Clerical* Technical* Managerial* Total
Women 80 (69%) 35 (30%) 1 (1%) 116
1975 Men 31 (7%) 331 (76%) 74 (17%) 436
Women 77 (65%) 38 (32%) 3 (3%) 118
1977 Men 24 (6%) 323 (77%) 73 (17%) 420
* Percentage of women or men in ERA'S total work force.

The expert then applied the percentages of the respective sexes in the ERA’s total work force to the number of jobs in each category to find what he thought a sex-neutral distribution would be. He concluded that women were grossly overrepresented at the clerical level and underrepresented at the managerial and technical levels. For 1977 the shortfalls at the managerial and technical levels were 4.09 and 9.13 standard deviations, whereas the overrepresentation at the clerical level was 14.50 standard deviations. Citing Castaneda v. Partida, 430 U.S. 482, 496-97, 97 S.Ct. 1272, 1281-1282, 51 L.Ed.2d 498 (1977), and Board of Education v. Califano, 584 F.2d 576, 584 (2 Cir. 1978), aff’d sub nom., Board of Education v.
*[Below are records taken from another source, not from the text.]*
-- ==== Sys2Proof/Laws/State.lean ====
section
/-! SUPPORT. One lemma per field of the state per update. -/

namespace Sys2Proof.Machine.State

@[simp] theorem setFreq_freq (s : State) (a : Byte) (v : Word) : (s.setFreq a v).freq = s.freq.set a.toNat v a.isLt := rfl
@[simp] theorem setFreq_tree (s : State) (a : Byte) (v : Word) : (s.setFreq a v).tree = s.tree := rfl
@[simp] theorem setFreq_err (s : State) (a : Byte) (v : Word) : (s.setFreq a v).err = s.err := rfl
@[simp] theorem setFreq_rsym (s : State) (a : Byte) (v : Word) : (s.setFreq a v).rsym = s.rsym := rfl
@[simp] theorem setFreq_clen (s : State) (a : Byte) (v : Word) : (s.setFreq a v).clen = s.clen := rfl
@[simp] theorem setFreq_running (s : State) (a : Byte) (v : Word) : (s.setFreq a v).running = s.running := rfl
@[simp] theorem setFreq_host (s : State) (a : Byte) (v : Word) : (s.setFreq a v).host = s.host := rfl
@[simp] theorem setFreq_chan (s : State) (a : Byte) (v : Word) : (s.setFreq a v).chan = s.chan := rfl
@[simp] theorem setFreq_choice (s : State) (a : Byte) (v : Word) : (s.setFreq a v).choice = s.choice := rfl

@[simp] theorem commit_freq (s : State) (t : TreeState) : (s.commit t).freq = s.freq := rfl
@[simp] theorem commit_tree (s : State) (t : TreeState) : (s.commit t).tree = t := rfl
@[simp] theorem commit_err (s : State) (t : TreeState) : (s.commit t).err = s.err := rfl
@[simp] theorem commit_rsym (s : State) (t : TreeState) : (s.commit t).rsym = s.rsym := rfl
@[simp] theorem commit_clen (s : State) (t : TreeState) : (s.commit t).clen = s.clen := rfl
@[simp] theorem commit_running (s : State) (t : TreeState) : (s.commit t).running = s.running := rfl
@[simp] theorem commit_host (s : State) (t : TreeState) : (s.commit t).host = s.host := rfl
@[simp] theorem commit_chan (s : State) (t : TreeState) : (s.commit t).chan = s.chan := rfl
@[simp] theorem commit_choice (s : State) (t : TreeState) : (s.commit t).choice = s.choice := rfl

@[simp] theorem setRsym_freq (s : State) (v : Byte) : (s.setRsym v).freq = s.freq := rfl
@[simp] theorem setRsym_tree (s : State) (v : Byte) : (s.setRsym v).tree = s.tree := rfl
@[simp] theorem setRsym_err (s : State) (v : Byte) : (s.setRsym v).err = s.err := rfl
@[simp] theorem setRsym_rsym (s : State) (v : Byte) : (s.setRsym v).rsym = v := rfl
@[simp] theorem setRsym_clen (s : State) (v : Byte) : (s.setRsym v).clen = s.clen := rfl
@[simp] theorem setRsym_running (s : State) (v : Byte) : (s.setRsym v).running = s.running := rfl
@[simp] theorem setRsym_host (s : State) (v : Byte) : (s.setRsym v).host = s.host := rfl
@[simp] theorem setRsym_chan (s : State) (v : Byte) : (s.setRsym v).chan = s.chan := rfl
@[simp] theorem setRsym_choice (s : State) (v : Byte) : (s.setRsym v).choice = s.choice := rfl

@[simp] theorem setClen_freq (s : State) (n : Byte) : (s.setClen n).freq = s.freq := rfl
@[simp] theorem setClen_tree (s : State) (n : Byte) : (s.setClen n).tree = s.tree := rfl
@[simp] theorem setClen_err (s : State) (n : Byte) : (s.setClen n).err = s.err := rfl
@[simp] theorem setClen_rsym (s : State) (n : Byte) : (s.setClen n).rsym = s.rsym := rfl
@[simp] theorem setClen_clen (s : State) (n : Byte) : (s.setClen n).clen = n := rfl
@[simp] theorem setClen_running (s : State) (n : Byte) : (s.setClen n).running = s.running := rfl
@[simp] theorem setClen_host (s : State) (n : Byte) : (s.setClen n).host = s.host := rfl
@[simp] theorem setClen_chan (s : State) (n : Byte) : (s.setClen n).chan = s.chan := rfl
@[simp] theorem setClen_choice (s : State) (n : Byte) : (s.setClen n).choice = s.choice := rfl

@[simp] theorem setChoice_freq (s : State) (c : Choices) : (s.setChoice c).freq = s.freq := rfl
@[simp] theorem setChoice_tree (s : State) (c : Choices) : (s.setChoice c).tree = s.tree := rfl
@[simp] theorem setChoice_err (s : State) (c : Choices) : (s.setChoice c).err = s.err := rfl
@[simp] theorem setChoice_rsym (s : State) (c : Choices) : (s.setChoice c).rsym = s.rsym := rfl
@[simp] theorem setChoice_clen (s : State) (c : Choices) : (s.setChoice c).clen = s.clen := rfl
@[simp] theorem setChoice_running (s : State) (c : Choices) : (s.setChoice c).running = s.running := rfl
@[simp] theorem setChoice_host (s : State) (c : Choices) : (s.setChoice c).host = s.host := rfl
@[simp] theorem setChoice_chan (s : State) (c : Choices) : (s.setChoice c).chan = s.chan := rfl
@[simp] theorem setChoice_choice (s : State) (c : Choices) : (s.setChoice c).choice = c := rfl

@[simp] theorem setRunning_freq (s : State) (r : Running) : (s.setRunning r).freq = s.freq := rfl
@[simp] theorem setRunning_tree (s : State) (r : Running) : (s.setRunning r).tree = s.tree := rfl
@[simp] theorem setRunning_err (s : State) (r : Running) : (s.setRunning r).err = s.err := rfl
@[simp] theorem setRunning_rsym (s : State) (r : Running) : (s.setRunning r).rsym = s.rsym := rfl
@[simp] theorem setRunning_clen (s : State) (r : Running) : (s.setRunning r).clen = s.clen := rfl
@[simp] theorem setRunning_running (s : State) (r : Running) : (s.setRunning r).running = some r := rfl
@[simp] theorem setRunning_host (s : State) (r : Running) : (s.setRunning r).host = s.host := rfl
@[simp] theorem setRunning_chan (s : State) (r : Running) : (s.setRunning r).chan = s.chan := rfl
@[simp] theorem setRunning_choice (s : State) (r : Running) : (s.setRunning r).choice = s.choice := rfl

@[simp] theorem done_freq (s : State) : (s.done).freq = s.freq := rfl
@[simp] theorem done_tree (s : State) : (s.done).tree = s.tree := rfl
@[simp] theorem done_err (s : State) : (s.done).err = 0 := rfl
@[simp] theorem done_rsym (s : State) : (s.done).rsym = s.rsym := rfl
@[simp] theorem done_clen (s : State) : (s.done).clen = s.clen := rfl
@[simp] theorem done_running (s : State) : (s.done).running = none := rfl
@[simp] theorem done_host (s : State) : (s.done).host = s.host := rfl
@[simp] theorem done_chan (s : State) : (s.done).chan = s.chan := rfl
@[simp] theorem done_choice (s : State) : (s.done).choice = s.choice := rfl

@[simp] theorem raise_freq (s : State) (e : ErrKind) : (s.raise e).freq = s.freq := rfl
@[simp] theorem raise_tree (s : State) (e : ErrKind) : (s.raise e).tree = s.tree := rfl
@[simp] theorem raise_err (s : State) (e : ErrKind) : (s.raise e).err = e.code := rfl
@[simp] theorem raise_rsym (s : State) (e : ErrKind) : (s.raise e).rsym = s.rsym := rfl
@[simp] theorem raise_clen (s : State) (e : ErrKind) : (s.raise e).clen = s.clen := rfl
@[simp] theorem raise_running (s : State) (e : ErrKind) : (s.raise e).running = none := rfl
@[simp] theorem raise_host (s : State) (e : ErrKind) : (s.raise e).host = s.host := rfl
@[simp] theorem raise_chan (s : State) (e : ErrKind) : (s.raise e).chan = s.chan := rfl
@[simp] theorem raise_choice (s : State) (e : ErrKind) : (s.raise e).choice = s.choice := rfl

@[simp] theorem tick_freq (s : State) : (s.tick).freq = s.freq := rfl
@[simp] theorem tick_tree (s : State) : (s.tick).tree = s.tree := rfl
@[simp] theorem tick_err (s : State) : (s.tick).err = s.err := rfl
@[simp] theorem tick_rsym (s : State) : (s.tick).rsym = s.rsym := rfl
@[simp] theorem tick_clen (s : State) : (s.tick).clen = s.clen := rfl
@[simp] theorem tick_running (s : State) : (s.tick).running = s.running := rfl
@[simp] theorem tick_host (s : State) : (s.tick).host = s.host := rfl
@[simp] theorem tick_chan (s : State) : (s.tick).chan = s.chan := rfl
@[simp] theorem tick_choice (s : State) : (s.tick).choice = { s.choice with fresh := s.choice.fresh + 1 } := rfl

@[simp] theorem setSource_freq (s : State) (x : Source) : (s.setSource x).freq = s.freq := rfl
@[simp] theorem setSource_tree (s : State) (x : Source) : (s.setSource x).tree = s.tree := rfl
@[simp] theorem setSource_err (s : State) (x : Source) : (s.setSource x).err = s.err := rfl
@[simp] theorem setSource_rsym (s : State) (x : Source) : (s.setSource x).rsym = s.rsym := rfl
@[simp] theorem setSource_clen (s : State) (x : Source) : (s.setSource x).clen = s.clen := rfl
@[simp] theorem setSource_running (s : State) (x : Source) : (s.setSource x).running = s.running := rfl
@[simp] theorem setSource_host (s : State) (x : Source) : (s.setSource x).host = s.host := rfl
@[simp] theorem setSource_chan (s : State) (x : Source) : (s.setSource x).chan = { s.chan with source := x } := rfl
@[simp] theorem setSource_choice (s : State) (x : Source) : (s.setSource x).choice = s.choice := rfl

@[simp] theorem setSinkPlan_freq (s : State) (x : SinkPlan) : (s.setSinkPlan x).freq = s.freq := rfl
@[simp] theorem setSinkPlan_tree (s : State) (x : SinkPlan) : (s.setSinkPlan x).tree = s.tree := rfl
@[simp] theorem setSinkPlan_err (s : State) (x : SinkPlan) : (s.setSinkPlan x).err = s.err := rfl
@[simp] theorem setSinkPlan_rsym (s : State) (x : SinkPlan) : (s.setSinkPlan x).rsym = s.rsym := rfl
@[simp] theorem setSinkPlan_clen (s : State) (x : SinkPlan) : (s.setSinkPlan x).clen = s.clen := rfl
@[simp] theorem setSinkPlan_running (s : State) (x : SinkPlan) : (s.setSinkPlan x).running = s.running := rfl
@[simp] theorem setSinkPlan_host (s : State) (x : SinkPlan) : (s.setSinkPlan x).host = s.host := rfl
@[simp] theorem setSinkPlan_chan (s : State) (x : SinkPlan) : (s.setSinkPlan x).chan = { s.chan with sinkPlan := x } := rfl
@[simp] theorem setSinkPlan_choice (s : State) (x : SinkPlan) : (s.setSinkPlan x).choice = s.choice := rfl

@[simp] theorem pushSink_freq (s : State) (e : Event) : (s.pushSink e).freq = s.freq := rfl
@[simp] theorem pushSink_tree (s : State) (e : Event) : (s.pushSink e).tree = s.tree := rfl
@[simp] theorem pushSink_err (s : State) (e : Event) : (s.pushSink e).err = s.err := rfl
@[simp] theorem pushSink_rsym (s : State) (e : Event) : (s.pushSink e).rsym = s.rsym := rfl
@[simp] theorem pushSink_clen (s : State) (e : Event) : (s.pushSink e).clen = s.clen := rfl
@[simp] theorem pushSink_running (s : State) (e : Event) : (s.pushSink e).running = s.running := rfl
@[simp] theorem pushSink_host (s : State) (e : Event) : (s.pushSink e).host = s.host := rfl
@[simp] theorem pushSink_chan (s : State) (e : Event) : (s.pushSink e).chan = { s.chan with sink := s.chan.sink ++ [e] } := rfl
@[simp] theorem pushSink_choice (s : State) (e : Event) : (s.pushSink e).choice = s.choice := rfl

@[simp] theorem sinkTook_freq (s : State) (es : List Event) (p : SinkPlan) : (s.sinkTook es p).freq = s.freq := rfl
@[simp] theorem sinkTook_tree (s : State) (es : List Event) (p : SinkPlan) : (s.sinkTook es p).tree = s.tree := rfl
@[simp] theorem sinkTook_err (s : State) (es : List Event) (p : SinkPlan) : (s.sinkTook es p).err = s.err := rfl
@[simp] theorem sinkTook_rsym (s : State) (es : List Event) (p : SinkPlan) : (s.sinkTook es p).rsym = s.rsym := rfl
@[simp] theorem sinkTook_clen (s : State) (es : List Event) (p : SinkPlan) : (s.sinkTook es p).clen = s.clen := rfl
@[simp] theorem sinkTook_running (s : State) (es : List Event) (p : SinkPlan) : (s.sinkTook es p).running = s.running := rfl
@[simp] theorem sinkTook_host (s : State) (es : List Event) (p : SinkPlan) : (s.sinkTook es p).host = s.host := rfl
@[simp] theorem sinkTook_chan (s : State) (es : List Event) (p : SinkPlan) : (s.sinkTook es p).chan = { s.chan with sinkPlan := p, sink := s.chan.sink ++ es } := rfl
@[simp] theorem sinkTook_choice (s : State) (es : List Event) (p : SinkPlan) : (s.sinkTook es p).choice = s.choice := rfl

@[simp] theorem setPort_freq (s : State) (l : List HostInput) : (s.setPort l).freq = s.freq := rfl
@[simp] theorem setPort_tree (s : State) (l : List HostInput) : (s.setPort l).tree = s.tree := rfl
@[simp] theorem setPort_err (s : State) (l : List HostInput) : (s.setPort l).err = s.err := rfl
@[simp] theorem setPort_rsym (s : State) (l : List HostInput) : (s.setPort l).rsym = s.rsym := rfl
@[simp] theorem setPort_clen (s : State) (l : List HostInput) : (s.setPort l).clen = s.clen := rfl
@[simp] theorem setPort_running (s : State) (l : List HostInput) : (s.setPort l).running = s.running := rfl
@[simp] theorem setPort_host (s : State) (l : List HostInput) : (s.setPort l).host = { s.host with port := l } := rfl
@[simp] theorem setPort_chan (s : State) (l : List HostInput) : (s.setPort l).chan = s.chan := rfl
@[simp] theorem setPort_choice (s : State) (l : List HostInput) : (s.setPort l).choice = s.choice := rfl

@[simp] theorem pushReply_freq (s : State) (v : Word) : (s.pushReply v).freq = s.freq := rfl
@[simp] theorem pushReply_tree (s : State) (v : Word) : (s.pushReply v).tree = s.tree := rfl
@[simp] theorem pushReply_err (s : State) (v : Word) : (s.pushReply v).err = s.err := rfl
@[simp] theorem pushReply_rsym (s : State) (v : Word) : (s.pushReply v).rsym = s.rsym := rfl
@[simp] theorem pushReply_clen (s : State) (v : Word) : (s.pushReply v).clen = s.clen := rfl
@[simp] theorem pushReply_running (s : State) (v : Word) : (s.pushReply v).running = s.running := rfl
@[simp] theorem pushReply_host (s : State) (v : Word) : (s.pushReply v).host = { s.host with replies := s.host.replies ++ [v] } := rfl
@[simp] theorem pushReply_chan (s : State) (v : Word) : (s.pushReply v).chan = s.chan := rfl
@[simp] theorem pushReply_choice (s : State) (v : Word) : (s.pushReply v).choice = s.choice := rfl

end Sys2Proof.Machine.State
end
Harris, 444 U.S. 130, 100 S.Ct. 363, 62 L.Ed.2d 275 (1979); see also Hazelwood School District v. United States, supra, 433 U.S. at 311 n.17, 97 S.Ct. at 2743 n.17, the judge thought that “the grossness of the statistical disparity shown,” along with other factors noted by him, sufficed “to establish by a fair preponderance of the evidence that defendant has [been] and is subjecting its female employees to employment discrimination because of their sex.” 458 F.Supp. at 1163-64.

There can be no doubt that standard deviations of this magnitude demonstrated that the low proportions of women in the technical and managerial categories were not the result of chance. But it was a quantum leap, under the circumstances of this case, to jump from that proposition to the conclusion that such high standard deviations proved — or even had any tendency to prove — that defendants had committed a legally cognizable wrong. Far from being conclusive against defendants, plaintiff’s statistical evidence and the EEOC reports on which it was based were totally wanting in probative value.

There is no dispute that as a rule, openings were filled by promotions from within the organization primarily on the basis of skills acquired on the job, although in some instances the taking'of technical courses was either required or highly recommended. However, several members of the class, including Ste. Marie, corroborated ERA’s contention that secretarial and stenographic jobs did not provide the training that could lead to advancement in other work, and that this was understood by everyone. Our review of the record shows that of the 101 “clerical” jobs existing in 1977, at least 60 were secretarial, and these were filled almost exclusively by women. Plaintiff’s statistics were hopelessly flawed by the lumping of these secretarial jobs into the “clerical” category, since these positions did not offer the incumbents the opportunity to acquire the skills and experience that would enable them to qualify for promotion to technical and still less to managerial posts. There is no principle requiring an employer following a policy of promoting from within to make this applicable across the board rather than only to those employee groups whose work gives them the opportunity to acquire the skills needed for promotion. Yet plaintiff’s statistics gave the same weight to failure to promote secretaries and typists to posts' requiring specialized substantive knowledge and experience as they did to failure to promote women working in other clerical positions that would permit them to obtain the essential skills. This methodology failed to heed the warning in Hazelwood School District v. United States, supra, 433 U.S. at 308 n.13, 97 S.Ct. at 2742 n.13: “When special qualifications are required to fill particular jobs, comparisons to the general population (rather than to the smaller group of individuals who possess the necessary qualifications) may have little probative value.” Accord, EEOC v. Radiator Specialty Co., 610 F.2d 178, 185 (4 Cir. 1979); Grano v. Department of Development of City of Columbus, 637 F.2d 1073, 1078 (6 Cir. 1980).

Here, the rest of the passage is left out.